### Brief:
One part of the entries below is wanted: the lines from the one containing "iteration (R180). -/" through the one containing "runs (R184). -/". Write those out exactly and nothing else.

### Stored data:

========

-- ==== Sys2Proof/Machine/Pixel.lean ====
section
/-! DEFINITION. The pixel commands (spec/41_pixel_ops.md): `POINT`, `RDPIX`, `CLEAR`. -/

namespace Sys2Proof.Machine

/-- `POINT x, y, c` (R146). -/
def execPoint (x y : Word) (c : Colour) (s : State) : Host.Outcome State Fault Refusal :=
  .next (s.plot ⟨sext16 x, sext16 y, c⟩)

/-- The answer of `RDPIX` (R147, R89): `0x0000` for a 1 bit (BLACK), `0x0001` for a 0 bit (WHITE), `0xFFFF` out of
bounds; `CR.INVERT` is not applied. -/
def State.pixelWord (s : State) (x y : Int) : Word :=
  match mapPixel s.params s.orient x y with
  | none => 0xFFFF
  | some q => if s.curPixel q then 0x0000 else 0x0001

/-- `RDPIX x, y` (R147). -/
def execRdpix (x y : Word) (s : State) : Host.Outcome State Fault Refusal :=
  .next (s.pushRsp (s.pixelWord (sext16 x) (sext16 y)))

/-- `CLEAR c` (R150): every byte of `CUR` is written with the fill byte of its run; the byte at index `i` lies in run
`i div BSH` (R51). Log entry 16. -/
def execClear (c : Colour) (s : State) : Host.Outcome State Fault Refusal :=
  .next (s.setCur (Memory.fill s.params.planeBytes (fun i => clearByte c s.invert (i / s.params.bsh))))

end Sys2Proof.Machine
end

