-- ==== Sys2Proof/Machine/Raster.lean ====
section
/-! DEFINITION. The RasterOps engine (spec/42_raster_ops.md): the logical positions that each primitive plots, in
the order of its pseudocode, and the commands that plot them. -/

namespace Sys2Proof.Machine

/-! ## Lines -/

/-- The `n` integers from `lo` up. -/
def upFrom (lo : Int) : Nat → List Int
  | 0 => []
  | n + 1 => lo :: upFrom (lo + 1) n

/-- The integers between `a` and `b` in either order, both included: `min(a, b) .. max(a, b)` (R172, R176). -/
def span (a b : Int) : List Int := upFrom (min a b) (max a b - min a b + 1).toNat

/-- The loop of the general line (R173): `n` positions still to plot, the iteration variable at `x`. -/
def bresenham (steep : Bool) (dx dy ystep : Int) : Nat → Int → Int → Int → List (Int × Int)
  | 0, _, _, _ => []
  | n + 1, x, y, err =>
    (if steep then (y, x) else (x, y)) ::
      (if err - dy < 0 then bresenham steep dx dy ystep n (x + 1) (y + ystep) (err - dy + dx)
       else bresenham steep dx dy ystep n (x + 1) y (err - dy))

/-- The general line after the axis swap: the end points are ordered on the iteration axis (R173). -/
def orderedLine (steep : Bool) (x1 y1 x2 y2 : Int) : List (Int × Int) :=
  if x2 < x1 then
    bresenham steep (x1 - x2) |y1 - y2| (if y2 < y1 then 1 else -1) (x1 - x2 + 1).toNat x2 y2 ((x1 - x2) / 2)
  else
    bresenham steep (x2 - x1) |y2 - y1| (if y1 < y2 then 1 else -1) (x2 - x1 + 1).toNat x1 y1 ((x2 - x1) / 2)

/-- The general line (R173): steep when the `y` difference is strictly the larger, and then the axes are swapped. -/
def generalLine (x1 y1 x2 y2 : Int) : List (Int × Int) :=
  if |x2 - x1| < |y2 - y1| then orderedLine true y1 x1 y2 x2 else orderedLine false x1 y1 x2 y2

/-- The positions of `DrawLine(x1, y1, x2, y2)` (R170): degenerate (R171), vertical, horizontal (R172), general
(R173), tested in this order. -/
def linePoints (x1 y1 x2 y2 : Int) : List (Int × Int) :=
  if x1 = x2 ∧ y1 = y2 then [(x1, y1)]
  else if x1 = x2 then (span y1 y2).map (fun y => (x1, y))
  else if y1 = y2 then (span x1 x2).map (fun x => (x, y1))
  else generalLine x1 y1 x2 y2

/-! ## Rectangles -/

/-- The positions of `FillRect` (R176). -/
def fillRectPoints (x1 y1 x2 y2 : Int) : List (Int × Int) :=
  (span x1 x2).flatMap (fun x => (span y1 y2).map (fun y => (x, y)))

/-- The positions of `DrawRect`: four border lines (R177). -/
def drawRectPoints (x1 y1 x2 y2 : Int) : List (Int × Int) :=
  linePoints x1 y1 x1 y2 ++ linePoints x1 y1 x2 y1 ++ linePoints x1 y2 x2 y2 ++ linePoints x2 y1 x2 y2

/-- The positions of a rectangle with the pen: solid fills, outline draws the border (R178). -/
def rectPoints (pen : Bool) (x1 y1 x2 y2 : Int) : List (Int × Int) :=
  if pen then fillRectPoints x1 y1 x2 y2 else drawRectPoints x1 y1 x2 y2

/-! ## Circles -/

/-- The variables of the midpoint iteration (R180). -/
structure Midpoint where
  f    : Int
  ddFx : Int
  ddFy : Int
  x    : Int
  y    : Int
deriving DecidableEq, Repr

/-- Their values before the loop (R180). -/
def midpointStart (r : Nat) : Midpoint := ⟨1 - r, 1, -2 * r, 0, r⟩

/-- The conditional half of the loop body: when `f >= 0`, `y` goes down by one (R180). -/
def midpointLowerY (m : Midpoint) : Midpoint :=
  if 0 ≤ m.f then { m with y := m.y - 1, ddFy := m.ddFy + 2, f := m.f + (m.ddFy + 2) } else m

/-- The other half: `x` goes up by one (R180). -/
def midpointRaiseX (m : Midpoint) : Midpoint :=
  { m with x := m.x + 1, ddFx := m.ddFx + 2, f := m.f + (m.ddFx + 2) }

/-- The loop body (R180). -/
def midpointNext (m : Midpoint) : Midpoint := midpointRaiseX (midpointLowerY m)

/-- The emitted pairs of at most `k` turns of the loop `while x < y` (R180). -/
def midpointLoop : Nat → Midpoint → List (Int × Int)
  | 0, _ => []
  | k + 1, m =>
    if m.x < m.y then ((midpointNext m).x, (midpointNext m).y) :: midpointLoop k (midpointNext m) else []

/-- The pairs the midpoint iteration emits for a radius (R180). The loop makes at most `r` turns: log entry 18. -/
def midpointPairs (r : Nat) : List (Int × Int) := midpointLoop r (midpointStart r)

/-- The values of `x` and `y` when the loop ends: the last emitted pair, or `(0, r)` when it never runs (R184). -/
def midpointEnd (r : Nat) : Int × Int := (midpointPairs r).getLastD (0, (r : Int))

/-- The four cardinal points (R181). -/
def cardinalPoints (x0 y0 r : Int) : List (Int × Int) := [(x0, y0 + r), (x0, y0 - r), (x0 + r, y0), (x0 - r, y0)]

/-- The eight symmetric points of an emitted pair (R181). -/
def eightPoints (x0 y0 x y : Int) : List (Int × Int) :=
  [(x0 + x, y0 + y), (x0 - x, y0 + y), (x0 + x, y0 - y), (x0 - x, y0 - y),
   (x0 + y, y0 + x), (x0 - y, y0 + x), (x0 + y, y0 - x), (x0 - y, y0 - x)]

/-- The positions of `DrawCircleOutline` (R181). -/
def circleOutlinePoints (x0 y0 : Int) (r : Nat) : List (Int × Int) :=
  cardinalPoints x0 y0 r ++ (midpointPairs r).flatMap (fun p => eightPoints x0 y0 p.1 p.2)

/-- The four spans of an emitted pair (R182). -/
def spanPoints (x0 y0 x y : Int) : List (Int × Int) :=
  linePoints (x0 + x) (y0 + y) (x0 - x) (y0 + y) ++ linePoints (x0 + x) (y0 - y) (x0 - x) (y0 - y)
    ++ linePoints (x0 + y) (y0 - x) (x0 + y) (y0 + x) ++ linePoints (x0 - y) (y0 - x) (x0 - y) (y0 + x)

/-- The final square of a solid circle (R184). -/
def finalFillPoints (fill : CircleFill) (x0 y0 : Int) (r : Nat) : List (Int × Int) :=
  match fill with
  | .bounding => fillRectPoints (x0 - r) (y0 - r) (x0 + r) (y0 + r)
  | .terminal =>
    fillRectPoints (x0 - (midpointEnd r).1) (y0 - (midpointEnd r).2) (x0 + (midpointEnd r).1) (y0 + (midpointEnd r).2)

/-- The positions of `DrawCircleSolid`: the spans (R182), then the final square (R184). -/
def circleSolidPoints (fill : CircleFill) (x0 y0 : Int) (r : Nat) : List (Int × Int) :=
  (midpointPairs r).flatMap (fun p => spanPoints x0 y0 p.1 p.2) ++ finalFillPoints fill x0 y0 r

/-- The positions of a circle with the pen (R185). -/
def circlePoints (fill : CircleFill) (pen : Bool) (x0 y0 : Int) (r : Nat) : List (Int × Int) :=
  if pen then circleSolidPoints fill x0 y0 r else circleOutlinePoints x0 y0 r

/-! ## The commands -/

/-- `LINE x1, y1, x2, y2, c` (R174). -/
def execLine (x1 y1 x2 y2 : Word) (c : Colour) (s : State) : Host.Outcome State Fault Refusal :=
  .next (s.plotAll (paint c (linePoints (sext16 x1) (sext16 y1) (sext16 x2) (sext16 y2))))

/-- `DLINE x0, y0, dx, dy, c` (R175). -/
def execDline (x0 y0 dx dy : Word) (c : Colour) (s : State) : Host.Outcome State Fault Refusal :=
  .next (s.plotAll (paint c (linePoints (sext16 x0) (sext16 y0) (farEnd x0 dx) (farEnd y0 dy))))

/-- `RECT x1, y1, x2, y2, c` (R178). -/
def execRect (x1 y1 x2 y2 : Word) (c : Colour) (s : State) : Host.Outcome State Fault Refusal :=
  .next (s.plotAll (paint c (rectPoints s.pen (sext16 x1) (sext16 y1) (sext16 x2) (sext16 y2))))

/-- `DRECT x0, y0, dx, dy, c` (R179). -/
def execDrect (x0 y0 dx dy : Word) (c : Colour) (s : State) : Host.Outcome State Fault Refusal :=
  .next (s.plotAll (paint c (rectPoints s.pen (sext16 x0) (sext16 y0) (farEnd x0 dx) (farEnd y0 dy))))

/-- `CIRCLE x0, y0, r, c` (R185). -/
def execCircle (x0 y0 r : Word) (c : Colour) (s : State) : Host.Outcome State Fault Refusal :=
  .next (s.plotAll (paint c (circlePoints s.params.circleFill s.pen (sext16 x0) (sext16 y0) (zext16 r))))

end Sys2Proof.Machine
end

========

### Task response:
/-- The variables of the midpoint iteration (R180). -/
structure Midpoint where
  f    : Int
  ddFx : Int
  ddFy : Int
  x    : Int
  y    : Int
deriving DecidableEq, Repr

/-- Their values before the loop (R180). -/
def midpointStart (r : Nat) : Midpoint := ⟨1 - r, 1, -2 * r, 0, r⟩

/-- The conditional half of the loop body: when `f >= 0`, `y` goes down by one (R180). -/
def midpointLowerY (m : Midpoint) : Midpoint :=
  if 0 ≤ m.f then { m with y := m.y - 1, ddFy := m.ddFy + 2, f := m.f + (m.ddFy + 2) } else m

/-- The other half: `x` goes up by one (R180). -/
def midpointRaiseX (m : Midpoint) : Midpoint :=
  { m with x := m.x + 1, ddFx := m.ddFx + 2, f := m.f + (m.ddFx + 2) }

/-- The loop body (R180). -/
def midpointNext (m : Midpoint) : Midpoint := midpointRaiseX (midpointLowerY m)

/-- The emitted pairs of at most `k` turns of the loop `while x < y` (R180). -/
def midpointLoop : Nat → Midpoint → List (Int × Int)
  | 0, _ => []
  | k + 1, m =>
    if m.x < m.y then ((midpointNext m).x, (midpointNext m).y) :: midpointLoop k (midpointNext m) else []

/-- The pairs the midpoint iteration emits for a radius (R180). The loop makes at most `r` turns: log entry 18. -/
def midpointPairs (r : Nat) : List (Int × Int) := midpointLoop r (midpointStart r)

/-- The values of `x` and `y` when the loop ends: the last emitted pair, or `(0, r)` when it never runs (R184). -/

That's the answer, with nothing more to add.